In the first six months, a significant nonlinear decline was found in adherence to attendance; a significant linear decline was found in adherence to self-monitoring and the energy goal; a significant linear and nonlinear decline was found in adherence to the exercise and the fat gram goals (all ts >2.25 and ps < 0.0001).
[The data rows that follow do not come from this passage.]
-- ==== Sys2Proof/Laws/FrameLinkFlits.lean ====
section
/-! SUPPORT. What each operation of Machine/LinkFlits.lean may change. -/

set_option linter.unusedTactic false
set_option linter.unreachableTactic false
set_option linter.unusedVariables false
set_option linter.unusedSimpArgs false

namespace Sys2Proof.Laws

open Machine

theorem within_modLink {S : List StatePart} {s0 : State} {l : Nat} {f : Link → Link} {s : State}
    (hS : Covers S [.links])
    (hw : Within S s0 s) : Within S s0 (modLink l f s) := by
  unfold modLink
  repeat' first
    | with_reducible assumption
    | (intro m; cases m; constructor <;> first | with_reducible assumption | (refine keysRise_mapSet _ _ _ _ ?_; with_reducible assumption) | rfl)
    | (intro (p : StatePart); cases p <;> first | exact Or.inl (hS.part (by decide)) | with_reducible exact Or.inr rfl | with_reducible exact Or.inr ⟨rfl, rfl⟩ | with_reducible exact Or.inr (Nat.le_refl _))
    | intro _
    | split
    | dsimp only
    | with_reducible refine Within.upd rfl ?_ ?_ ?_

theorem within_sendFlit {S : List StatePart} {s0 : State} {l : Nat} {kind : Nat} {seq : Nat} {first : Nat} {payload : List Byte} {s : State}
    (hS : Covers S [.links])
    (hw : Within S s0 s) : Within S s0 (sendFlit l kind seq first payload s) := by
  unfold sendFlit
  repeat' first
    | with_reducible assumption
    | (intro m; cases m; constructor <;> first | with_reducible assumption)
    | (intro (p : StatePart); cases p <;> first | exact Or.inl (hS.part (by decide)) | with_reducible exact Or.inr rfl | with_reducible exact Or.inr ⟨rfl, rfl⟩ | with_reducible exact Or.inr (Nat.le_refl _))
    | intro _
    | with_reducible refine within_modLink (hS.mono (by decide)) ?_
    | split
    | dsimp only
    | with_reducible refine Within.upd rfl ?_ ?_ ?_

theorem within_sendIdle {S : List StatePart} {s0 : State} {l : Nat} {s : State}
    (hS : Covers S [.links])
    (hw : Within S s0 s) : Within S s0 (sendIdle l s) := by
  unfold sendIdle
  repeat' first
    | with_reducible assumption
    | intro _
    | with_reducible refine within_sendFlit (hS.mono (by decide)) ?_
    | split
    | dsimp only

theorem within_askReplay {S : List StatePart} {s0 : State} {l : Nat} {s : State}
    (hS : Covers S [.links])
    (hw : Within S s0 s) : Within S s0 (askReplay l s) := by
  unfold askReplay
  repeat' first
    | with_reducible assumption
    | intro _
    | with_reducible refine within_sendFlit (hS.mono (by decide)) ?_
    | split
    | dsimp only

theorem within_sendData {S : List StatePart} {s0 : State} {l : Nat} {f : SentFlit} {s : State}
    (hS : Covers S [.links])
    (hw : Within S s0 s) : Within S s0 (sendData l f s) := by
  unfold sendData
  repeat' first
    | with_reducible assumption
    | intro _
    | with_reducible refine within_modLink (hS.mono (by decide)) ?_
    | with_reducible refine within_sendFlit (hS.mono (by decide)) ?_
    | split
    | dsimp only

theorem within_sendFlits {S : List StatePart} {s0 : State} {l : Nat} {x0 : Nat} {x1 : State}
    (hS : Covers S [.links])
    (hw : Within S s0 x1) : Within S s0 (sendFlits l x0 x1) := by
  induction x0 generalizing x1 with
  | zero =>
    rw [sendFlits]
    repeat' first
      | with_reducible assumption
      | intro _
      | with_reducible refine within_modLink (hS.mono (by decide)) ?_
      | with_reducible refine within_sendData (hS.mono (by decide)) ?_
      | with_reducible refine Within.ite ?_ ?_
      | split
      | dsimp only
  | succ n ih =>
    rw [sendFlits]
    repeat' first
      | with_reducible assumption
      | with_reducible refine ih ?_
      | intro _
      | with_reducible refine within_modLink (hS.mono (by decide)) ?_
      | with_reducible refine within_sendData (hS.mono (by decide)) ?_
      | with_reducible refine Within.ite ?_ ?_
      | split
      | dsimp only

theorem within_resend {S : List StatePart} {s0 : State} {l : Nat} {s : State}
    (hS : Covers S [.links])
    (hw : Within S s0 s) : Within S s0 (resend l s) := by
  unfold resend
  repeat' first
    | with_reducible assumption
    | intro _
    | with_reducible refine within_sendData (hS.mono (by decide)) ?_
    | with_reducible refine Within.foldl _ _ (fun s a h => ?_) ?_
    | with_reducible refine Within.foldl_fourth _ _ (fun r a h => ?_) ?_
    | with_reducible refine Within.foldl_third _ _ (fun r a h => ?_) ?_
    | with_reducible refine Within.foldl_snd _ _ (fun r a h => ?_) ?_
    | with_reducible refine Within.foldl_fst _ _ (fun r a h => ?_) ?_
    | split
    | dsimp only

end Sys2Proof.Laws
end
However, in the second six months, only a significant linear decline was observed to all intervention components (all ts > 2.22 and ps < 0.0001).

Adherence and weight change

In the first six months, the mean weight loss from baseline was − 9.42 ± 5.93% (−8.81 ± 5.96 kg). Using univariate regression models controlling for the effect of time, we found greater weight loss was significantly associated with greater attendance, more frequent self-monitoring, and higher adherence to exercise and energy goals (P for all < 0.0001) (Table 2). However, no significant difference in weight loss was observed between those who were adherent and those who were not adherent to the fat gram goal. The final multiple regression model with percent weight change as a dependent variable indicated significant associations with more frequent self-monitoring (P = 0.004), greater attendance (P = 0.005) and adherence to the energy goal (P = 0.032). A marginally significant association was also observed between adherence to the exercise goal and percent weight change (P = 0.07) (Table 3).

Table 2.

Univariate regression modelsa of measures of adherence as predictors of percent weight change

Adherence components Intensive intervention phase 0–6 months (n = 139)
Less-intensive intervention phase 7–12 months (n = 106)
Estimate SE t(P) Estimate SE t(P)
Attendance 0.19 0.04 4.68 (<0.0001) 0.30 0.09 3.25 (0.001)
Self-monitoring 0.25 0.04 6.91 (<0.0001) 0.17 0.08 2.12 (0.03)
Exercise goal 0.15 0.03 4.74 (<0.0001) 0.24 0.08 2.96 (0.003)
Calorie goal 0.17 0.03 5.33 (<0.0001) 0.14 0.08 1.67 (0.09)
Fat gram goal −0.02 0.04 0.76 (0.44) −0.01 0.09 −1.4 (0.89)

Note:

a

Models adjusted for the effect of function of time (square root).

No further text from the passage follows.